┌──

-- ==== Sys2Proof/Laws/Commands.lean ====
section
/-! SUPPORT. What the five commands and ENCODE leave: which registers, and the two frames as closed forms. -/

namespace Sys2Proof.Machine

open Sys2Proof.Config

@[simp] theorem ofCode_code (c : Command) : Command.ofCode c.code = some c := by cases c <;> rfl

/-- A code that selects no command. -/
theorem ofCode_eq_none {k : BitVec 3} (h : 5 ≤ k.toNat) : Command.ofCode k = none := by
  revert h; revert k; decide

/-- A code that selects a command is that command's code. -/
theorem code_of_ofCode {k : BitVec 3} {c : Command} (h : Command.ofCode k = some c) : c.code = k := by
  have h2 : ∀ k : BitVec 3, ∀ c ∈ Command.ofCode k, c.code = k := by decide
  exact h2 k c h

theorem ofCode_isSome {k : BitVec 3} (h : k.toNat ≤ 4) : ∃ c, Command.ofCode k = some c := by
  have h2 : ∀ k : BitVec 3, k.toNat ≤ 4 → (Command.ofCode k).isSome = true := by decide
  exact Option.isSome_iff_exists.1 (h2 k h)

/-- A command's meaning is ENCODE with its code. -/
theorem exec_instr (c : Command) (o : ReqOperands) (s : State) :
    exec (c.instr o) s = .next (runCommand params c (acceptRequest ⟨c.code, o⟩ s)) := by
  cases c <;> rfl

theorem exec_encode_some {r : Request} {c : Command} (h : Command.ofCode r.cmd = some c) (s : State) :
    exec (.encode r) s = .next (runCommand params c (acceptRequest r s)) := by
  simp [exec, execEncode, encodeOn, h]

theorem exec_encode_none {r : Request} (h : Command.ofCode r.cmd = none) (s : State) :
    exec (.encode r) s = .next (raiseUnknownCommand (acceptRequest r s)) := by
  simp [exec, execEncode, encodeOn, h]

/-- The state the builders start from: control code, IS_PAIR and parameter block in place. -/
def prepared (P : Params) (c : Command) (s : State) : State := loadParam c (lookupControl P c s)

@[simp] theorem prepared_latches (P : Params) (c : Command) (s : State) : (prepared P c s).latches = s.latches := rfl
@[simp] theorem prepared_events (P : Params) (c : Command) (s : State) : (prepared P c s).events = s.events := rfl
@[simp] theorem prepared_status (P : Params) (c : Command) (s : State) : (prepared P c s).status = s.status := rfl
@[simp] theorem prepared_rev (P : Params) (c : Command) (s : State) : (prepared P c s).rev = s.rev := rfl
@[simp] theorem prepared_buf (P : Params) (c : Command) (s : State) (b : Space) : (prepared P c s).buf b = s.buf b := rfl

/-- The orchestrator's registers when the builders start. -/
theorem prepared_orch (P : Params) (c : Command) (s : State) :
    (prepared P c s).orch =
      { isPair := isPairFlag (controlCode P c)
        cc     := controlCode P c
        pcl    := if takesParam c then clamp s.latches.param else s.orch.pcl
        pb     := if takesParam c then paramBlock (clamp s.latches.param) else #v[0, 0, 0] } := by
  cases c <;> rfl

theorem runCommand_eq (P : Params) (c : Command) (s : State) :
    runCommand P c s = completeEncode (dlbuild P (hfbuild P (prepared P c s))) := rfl

@[simp] theorem runCommand_orch (P : Params) (c : Command) (s : State) :
    (runCommand P c s).orch = (prepared P c s).orch := by
  simp [runCommand_eq]
@[simp] theorem runCommand_table (P : Params) (c : Command) (s : State) : (runCommand P c s).table = dtab P := by
  simp [runCommand_eq, hfbuild, hfWholePass]

theorem runCommand_status (P : Params) (c : Command) (s : State) :
    (runCommand P c s).status = { s.status with phase := .done, done := true } := by
  have h : (dlbuild P (hfbuild P (prepared P c s))).status = s.status := by simp
  rw [runCommand_eq, completeEncode, h]

/-- The whole HF frame after a command. -/
theorem runCommand_hfout (P : Params) (c : Command) (s : State) :
    (runCommand P c s).buf .hfout =
      Memory.ofBytes 0 (hfFrameHead ++ hfCoreFinal P (prepared P c s) ++ hfFrameTail) := by
  rw [runCommand_eq, completeEncode_buf, dlbuild_buf, hfbuild_buf]
  rfl

/-- The payload, the stream and the scratch buffer depend on the latches, CC and PB only. -/
theorem dlScratchSecond_congr {P : Params} {s t : State}
    (h : dlPayload s.latches s.orch.cc s.orch.pb = dlPayload t.latches t.orch.cc t.orch.pb) :
    dlScratchSecond P s = dlScratchSecond P t := by
  simp only [dlScratchSecond, dlScratchFirst, dlScratch, dlStreamBytes, h]

theorem hfCoreFinal_congr {P : Params} {s t : State} (h : hfCoreParam P s = hfCoreParam P t) :
    hfCoreFinal P s = hfCoreFinal P t := by
  simp only [hfCoreFinal, hfCoreChecked, h]

/-- The whole Deli16 frame after a command. -/
theorem runCommand_dlout (P : Params) (c : Command) (s : State) :
    (runCommand P c s).buf .dlout =
      Memory.ofBytes 0 (((dlScratchSecond P (prepared P c s)).drop 13).take 16 ++ dlFiller) := by
  rw [runCommand_eq, completeEncode_buf, dlbuild_buf, if_pos rfl,
    dlScratchSecond_congr (s := hfbuild P (prepared P c s)) (t := prepared P c s) (by simp)]

/-- A buffer filled with an HF frame holds its fixed bytes. -/
theorem hfFrame_whole {core : List Byte} {m : Memory} (hc : core.length = 16)
    (h : m = Memory.ofBytes 0 (hfFrameHead ++ core ++ hfFrameTail)) :
    m.holds 0 26 = true ∧ m.slice 0 4 = hfFrameHead ∧ m.slice 20 6 = hfFrameTail := by
  have l1 : hfFrameHead.length = 4 := rfl
  have l2 : hfFrameTail.length = 6 := rfl
  subst h
  refine ⟨Memory.holds_ofBytes _ _ _ (by simp [l1, l2, hc]), ?_, ?_⟩
  · rw [Memory.slice_ofBytes _ _ _ (by simp [l1, l2, hc]), List.drop_zero, List.append_assoc,
      List.take_append_of_le_length (by simp [l1]), ← l1, List.take_length]
  · rw [Memory.slice_ofBytes _ _ _ (by simp [l1, l2, hc]), List.drop_append_of_le_length (by simp [l1, hc]),
      List.drop_eq_nil_of_le (by simp [l1, hc]), List.nil_append]
    rfl

/-- A buffer filled with a Deli16 frame holds its filler. -/
theorem dlFrame_whole {payload : List Byte} {m : Memory} (hp : payload.length = 16)
    (h : m = Memory.ofBytes 0 (payload ++ dlFiller)) : m.holds 0 26 = true ∧ m.slice 16 10 = dlFiller := by
  have l3 : dlFiller.length = 10 := rfl
  subst h
  refine ⟨Memory.holds_ofBytes _ _ _ (by simp [l3, hp]), ?_⟩
  rw [Memory.slice_ofBytes _ _ _ (by simp [l3, hp]), List.drop_append_of_le_length (by simp [hp]),
    List.drop_eq_nil_of_le (by simp [hp]), List.nil_append]
  rfl

/-- Both frames are whole after a command. -/
theorem runCommand_framesWhole (P : Params) (c : Command) (s : State) : (runCommand P c s).framesWhole := by
  obtain ⟨h1, h2, h3⟩ := hfFrame_whole (length_hfCoreFinal _ _) (runCommand_hfout P c s)
  exact ⟨h1, h2, h3, dlFrame_whole (by simp) (runCommand_dlout P c s)⟩

end Sys2Proof.Machine
end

└──

**Task details**
Your output is to be the lines of the listing, exact and complete, starting at the first and ending with the line that contains "no command. -/".

**Problem solution**
-- ==== Sys2Proof/Laws/Commands.lean ====
section
/-! SUPPORT. What the five commands and ENCODE leave: which registers, and the two frames as closed forms. -/

namespace Sys2Proof.Machine

open Sys2Proof.Config

@[simp] theorem ofCode_code (c : Command) : Command.ofCode c.code = some c := by cases c <;> rfl

/-- A code that selects no command. -/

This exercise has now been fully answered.